00:21Ory would become known for his so-called tailgate style that had the trombone producing rhythmic lines
00:31underneath clarinets and cornets. From 1912 to 1919, he led an extremely popular band in New Orleans,
00:43which had as members King Oliver, Louis Armstrong, Johnny Dodds, Sidney Bechet, and Jimmy Noon.
00:57Ory moved to California in 1919, and in 1922, Kidd Ory's Creole Orchestra became the first African
01:06American Jazz Band to make a recording when they recorded the sides Ory's Creole Trombone and Society
01:16Blues. In 1925, Ory moved to Chicago, joining the migration of New Orleans jazz musicians who were
01:26seeking fame and fortune in the Windy City. In Chicago, Ory played with King Oliver's Creole Jazz
01:35Band, Louis Armstrong in his Hot Fives and Hot Sevens, and later with Jelly Roll Morton's Red Hot Peppers.

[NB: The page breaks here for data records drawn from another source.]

-- ==== Sys2Proof/Tests/Slice0.lean ====
section
/-! SUPPORT. Tests: ill-formed commands are refused by the checks, worked examples of the manual, and for each statement
with hypotheses a state and operands that meet them. -/

namespace Sys2Proof.Tests

open Sys2Proof Sys2Proof.Machine

set_option Elab.async false

/-! ## An ill-formed term for each check -/

def stamp0 : RawStamp := ⟨0, 0⟩
def chain0 : ChainCapture := ⟨[], []⟩
def cap0 : PairCapture := ⟨stamp0, stamp0, chain0, chain0, 0, 0, false⟩
def conv0 : Conv := ⟨0, true, true⟩
def sample0 : SampleInput := ⟨0, 0, List.replicate 4 (conv0, conv0), (⟨0, 0⟩, ⟨0, 0⟩)⟩
def straps0 : StrapReads := List.replicate 12 [(136894, 136894)]
def cold0 : ColdStartInput := ⟨900, List.replicate 9 (true, true, []), none, .clean, true, straps0, [], 5120⟩

theorem wf_accepts : [Instr.pathPairDone 0 cap0, .sampleComplete 0 sample0, .strapReread 0 straps0, .coldStart 0 cold0,
    .wake 0 8, .parentWindowOpen 0 500, .dlExpired 0 23, .pulseInCount 0 3, .pulseOutStart 0 1,
    .selftestStep 0 9 900 true true true [2 ^ 32 - 1], .tdcCalStep 0 (.loopback 7 0 0), .tempCompensation 0 (-32768)].all
      Instr.wf = true := by decide

theorem wf_refuses_stamps : Instr.wf (.pathPairDone 0 { cap0 with startUp := ⟨2 ^ 24, 0⟩ }) = false ∧
    Instr.wf (.pathPairDone 0 { cap0 with chainB := ⟨[], [⟨0, 12288⟩]⟩ }) = false := by decide

theorem wf_refuses_adc_samples : Instr.wf (.pathPairDone 0 { cap0 with chainA := ⟨[2048], []⟩ }) = false := by decide

theorem wf_refuses_conversions : Instr.wf (.sampleComplete 0 { sample0 with ref1 := 2 ^ 32 }) = false ∧
    Instr.wf (.sampleComplete 0 { sample0 with chans := [(conv0, conv0)] }) = false ∧
    Instr.wf (.sampleComplete 0 { sample0 with chans := List.replicate 4 (⟨2 ^ 32, true, true⟩, conv0) }) = false ∧
    Instr.wf (.sampleComplete 0 { sample0 with bridge := (⟨2 ^ 31, 0⟩, ⟨0, 0⟩) }) = false := by decide

theorem wf_refuses_straps : Instr.wf (.strapReread 0 []) = false ∧
    Instr.wf (.strapReread 0 (List.replicate 12 (List.replicate 4 (0, 0)))) = false := by decide

theorem wf_refuses_calibration_steps : Instr.wf (.tdcCalStep 0 (.density 17 (List.replicate 96 0))) = false ∧
    Instr.wf (.tdcCalStep 0 (.density 1 [])) = false ∧ Instr.wf (.tdcCalStep 0 (.loopback 8 0 0)) = false ∧
    Instr.wf (.tdcCalTrigger 0 32768) = false ∧ Instr.wf (.tempCompensation 0 (-32769)) = false ∧
    Instr.wf (.loopcalRun 0 32768) = false := by decide

theorem wf_refuses_cold_starts : Instr.wf (.coldStart 0 { cold0 with tests := [] }) = false ∧
    Instr.wf (.coldStart 0 { cold0 with straps := [] }) = false ∧
    Instr.wf (.coldStart 0 { cold0 with tdcSteps := [.loopback 8 0 0] }) = false ∧
    Instr.wf (.coldStart 0 { cold0 with dieTemp := 32768 }) = false := by decide

theorem wf_refuses_findings : Instr.wf (.scrubStep 0 (.singles [(65536, ⟨0, .double⟩)]) false) = false ∧
    Instr.wf (.scrubStep 0 (.singles [(0, ⟨65536, .double⟩)]) false) = false ∧
    Instr.wf (.scrubStep 0 (.triples [(0, ⟨0, .good 0⟩, ⟨1, .good (2 ^ 32)⟩, ⟨2, .good 0⟩)]) false) = false ∧
    Instr.wf (.scrubStep 0 (.singles (List.replicate 17 (0, ⟨0, .double⟩))) false) = false := by decide

theorem wf_refuses_self_tests : Instr.wf (.selftestStep 0 10 900 true true true []) = false ∧
    Instr.wf (.selftestStep 0 9 900 true true true [2 ^ 32]) = false := by decide

theorem wf_refuses_numbers : Instr.wf (.wake 0 0) = false ∧ Instr.wf (.wake 0 9) = false ∧
    Instr.wf (.pulseInCount 0 4) = false ∧ Instr.wf (.pulseOutStart 0 2) = false ∧ Instr.wf (.pulseOutRelease 0 2) = false ∧
    Instr.wf (.parentWindowOpen 0 0) = false ∧ Instr.wf (.windowMiss 0 501) = false ∧ Instr.wf (.searchWindow 0 0) = false ∧
    Instr.wf (.childEvicted 0 501) = false ∧ Instr.wf (.dlExpired 0 24) = false ∧ Instr.wf (.proxyExpired 0 24) = false := by
  decide

def frame0 : RxFrame := ⟨[], 2, 0, 0, 0, 0, false⟩

theorem wf_refuses_frames : RxFrame.wf { frame0 with psdu := List.replicate 256 0 } = false ∧
    RxFrame.wf { frame0 with fcsLen := 3 } = false ∧ RxFrame.wf { frame0 with rssi := 128 } = false ∧
    RxFrame.wf { frame0 with chan := 129 } = false ∧ RxFrame.wf frame0 = true ∧ HwFrame.wf ⟨[0, 0, 0, 0, 0], stamp0⟩ = false ∧
    HwFrame.wf ⟨List.replicate 262 0, stamp0⟩ = false ∧
    HwFrame.wf ⟨List.replicate 6 0, ⟨2 ^ 24, 0⟩⟩ = false := by decide +kernel

theorem wf_refuses_long_records : recWf (List.replicate 16384 0) = false := by decide +kernel

theorem wf_refuses_long_optical_frames : optWf (List.replicate 16408 0) = false := by decide +kernel

theorem wf_uses_the_frame_checks (b : Bytes) (f : RxFrame) (h : HwFrame) : Instr.wf (.calib 0 .optical b) = recWf b ∧
    Instr.wf (.optRecord 0 b none) = optWf b ∧ Instr.wf (.rxPoll 0 f) = f.wf ∧ Instr.wf (.fire 0 ⟨h, none⟩) = h.wf :=
  ⟨rfl, rfl, rfl, rfl⟩

/-! ## Worked examples of the manual -/

/-- R5. -/
theorem test_signed_fields : signedOf 64 0x0000000180000000 = 6442450944 ∧ signedOf 64 0xFFFFFFFFC0000000 = -1073741824 := by
  decide

/-- R116. -/
theorem test_transit_time : transitT 846574277 131092 1024000 12000000 = 10438604880 ∧
    transitT 846575321 131167 1000960 12000000 = 10438625424 ∧ rne 10438604880 256 = 40775800 ∧
    rne 10438625424 256 = 40775881 := by decide

/-- R102, R117. -/
theorem test_pair_times :
    timesOf 5986545 1342177 10438604880 10438625424 = ⟨40775578, 40775659, 20544, 101118460⟩ := by decide

/-- R162. -/
theorem test_path_velocity : pathVelocity ⟨12000000, 1342177, 1162361, 0⟩
    { tUd := 40775578, tDu := 40775659, dt := 20544 } = 29414 := by decide

/-- R302. -/
theorem test_compensation : (Landing.compensate {} 17920).corrOwed = 144 ∧ (Landing.compensate {} 17920).compAcc = 24537 := by
  decide

def europe : Calendar :=
  { tzStd := 60, dstEn := true, dstDelta := 60, dstStart := ⟨3, 5, 6, 120⟩, dstEnd := ⟨10, 5, 6, 120⟩ }

/-- R308. -/
theorem test_calendar : timeNow europe 32306488950784 =
    { dst := true, utcWday := 6, utcDay := 11411, utcSec := 5400, year := 2031, month := 3, day := 30, minute := 210
      second := 0, wday := 6, offset := 120 } := by decide

/-- R311. -/
theorem test_normalised_dates : normaliseDate 2031 14 0 24 10 0 = normaliseDate 2032 2 1 0 10 0 ∧
    normaliseDate 2031 2 29 12 0 0 = normaliseDate 2031 3 1 12 0 0 ∧
    normaliseDate 2032 4 31 8 0 0 = normaliseDate 2032 5 1 8 0 0 ∧
    normaliseDate 2032 13 31 6 0 0 = normaliseDate 2033 1 31 6 0 0 ∧
    normaliseDate 2030 1 0 0 0 0 = normaliseDate 2029 12 31 0 0 0 ∧ normaliseDate 2000 1 0 0 0 0 = none ∧
    (normaliseDate 2032 2 1 0 10 0).isSome = true := by decide

/-- R364, R365. -/
theorem test_drift : expectAt 0 235929600 1649267 = 64 * 235929600 + 22649 ∧ guardTicks 3 235929600 = 772 ∧
    (Child.learn { idx := 0, driftValid := true, tSync := 0, d := 1649267, tExp := 64 * 235929600 - 96 }
      (64 * 235929600)).d = 1651015 := by decide

/-! ## Hypotheses that are met

`Meets d p` says that the device, once no cycle has passed from `d`, has the property `p`. -/

def at0 (d : Device) : State := ⟨d, []⟩

abbrev Meets (d : Device) (p : Device → Prop) : Prop := p ((at0 d).dev.elapse 0)

/-- The same once source `n` has woken the domain. -/
abbrev Rouses (n : Nat) (d : Device) (p : Device → Prop) : Prop := p (((at0 d).dev.elapse 0).woken n)

/-- A device that is up and in RUN; its oscillator stands, so that no time passes. -/
def base : Device := { power := { phase := .running, st := .run } }

/-- The same with its oscillator running. -/
def ticker : Device := { base with land := { lfxRunning := true } }

def onF : FuncState := { st := .on, wanted := true }

/-- What a device in RUN meets, it meets woken too. -/
theorem rouses_of_meets (n : Nat) (d : Device) (p : Device → Prop) (h : (d.elapse 0).power.st = .run) (m : Meets d p) :
    Rouses n d p := by
  have e : (d.elapse 0).woken n = d.elapse 0 := by
    have a : (PState.run == PState.hibernate) = false := rfl
    have b : (PState.run == PState.nap) = false := rfl
    simp only [Device.woken, h, a, b, Bool.or_self, Bool.and_false, Bool.false_and, Bool.false_eq_true, ↓reduceIte]
  unfold Rouses; simp only [at0, e]; exact m

/-- A device that its alarm, a `SHOT` edge or `BUTTON` finds in NAP is up and awake when the command acts. -/
theorem witness_woken : ∀ n ∈ [1, 3, 5], Rouses n { base with
      power := { phase := .running, st := .nap }, land := { alarms := List.replicate 12 { fired := true } } } (fun d =>
    d.up = true ∧ d.awake = true ∧ d.power.st = .doze ∧ d.fired 4 = true ∧ d.power.wakeSrc = n) := by decide

theorem witness_IdleStepAndTimePassing :
    (ticker.land.lfxRunning = true ∧ ticker.land.supply ≠ .lost ∧ ticker.power.st ≠ .ship ∧ ticker.land.tick ≤ 2 ^ 48 - 1) ∧
    base.land.lfxRunning = false ∧ ({ ticker with land := { supply := .lost } } : Device).land.supply = .lost ∧
    ({ ticker with power := { st := .ship } } : Device).power.st = .ship ∧ (at0 base).pending = [] ∧
    (ticker.elapse (2 ^ 48)).land.tick = 2 ^ 48 - 1 := by decide

theorem witness_LifeSafeKept : LifeSafe State.reset ∧
    step State.reset = .next { State.reset with dev := State.reset.dev.elapse 1 } := ⟨by unfold LifeSafe; decide, rfl⟩

theorem witness_FusesAreNeverUnblown :
    let s := at0 { base with sec := { fuseP := true, fuseS := true, fuseX := true } }
    step s = .next { s with dev := s.dev.elapse 1 } ∧ s.dev.sec.fuseP = true ∧ s.dev.sec.fuseS = true ∧
    s.dev.sec.fuseX = true := ⟨rfl, by decide⟩

/-- A cold start that finds no readable life-cycle copy and no fuse blown. -/
theorem witness_LifeCycleMovesOnlyAsTabled :
    (match exec (.coldStart 0 { cold0 with lcReadable := false }) (at0 { sec := { lc := .calibrate }, power := { landRestarted := false } }) with
      | .next t => decide (t.dev.sec.lc ≠ .calibrate)
      | .fault _ | .refused _ => false) = true := by decide +kernel

theorem witness_OnlyRecordsAndColdStartsTouchTheLifeCycle :
    ∃ t : Device, exec (.vextTakeover 0) (at0 base) = .next (at0 t) ∧ t.power.vext = true := ⟨_, rfl, rfl⟩

theorem witness_FunctionStatesFollowTheTable :
    (∀ f ∈ [({} : FuncState), onF, { st := .stopping }, { st := .stopping, latch := true }],
      f.retired = false ∧ f.cycling = false) ∧ (base.fn.get .transit).st = .off ∧ (base.fn.get .transit).enable.st = .on ∧
    (({ base with fn := { transit := { st := .stopping } } } : Device).fn.get .transit).st = .stopping ∧
    ticker.ticking = true := by decide

theorem witness_StrapBandsDecode : strapCode ((2291 * 2 ^ 20 + 19999) / 20000) = some 0 ∧
    strapCode (2291 * 2 ^ 20 / 20000) = none ∧ strapCode (244080 * 2 ^ 20 / 20000) = some 15 ∧
    strapCode ((244080 * 2 ^ 20 + 19999) / 20000) = none ∧ strapCode 1967912 = some 9 ∧ strapCode 2282488 = none := by decide

theorem witness_LittleEndianFields : (255 : Nat) < 256 ^ 1 ∧ leNat (leBytes 1 255) = 255 ∧
    signedOf 16 (leNat (leBytesS 2 (-32768))) = -32768 ∧ (leBytes 2 0x1234).getD 1 0 = 0x12#8 := by decide

theorem witness_SupplyFallsInOrder :
    Meets base (fun d => d.power.st ≠ .ship ∧ d.land.supply = .bat ∧ d.land.pendSet = none ∧ d.started = true) ∧
    Meets {} (fun d => d.power.st ≠ .ship ∧ d.land.supply = .bat ∧ d.started = false) ∧
    Meets { base with land := { pendSet := some (.abs 0) } } (fun d => d.land.supply = .bat ∧ d.land.pendSet ≠ none) ∧
    Meets { base with land := { supply := .batLock } } (fun d => d.land.supply = .batLock) ∧
    Meets { base with land := { supply := .bkp } } (fun d => d.land.supply = .bkp) := by decide

theorem witness_SupplyReturns :
    Meets { base with land := { supply := .batLock } } (fun d => d.power.st ≠ .ship ∧ d.land.supply = .batLock) ∧
    Meets { base with land := { supply := .bkp } } (fun d => d.land.supply = .bkp) ∧
    Meets { base with land := { supply := .lost } } (fun d => d.land.supply = .lost) := by decide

01:47During the Depression, Ory found himself out of work along with many of his colleagues.
01:53For several years, he ran a chicken ranch with his brother and returned to music when the New Orleans
02:01style jazz revival took place in the 1940s. He reformed Kidd Ory's Creole Jazz Band in 1943,
02:12and Ory was able to play jazz until he retired in 1966.
02:17Ory died of a ripe old age in 1973. The compilation albums, Ory's Creole Trombone,
02:31Greatest Recordings 1922-1944 from 1995, and the chronological classics,
02:40Kid Ory, 1922-1945 from 1999, are among the best compilations of his music.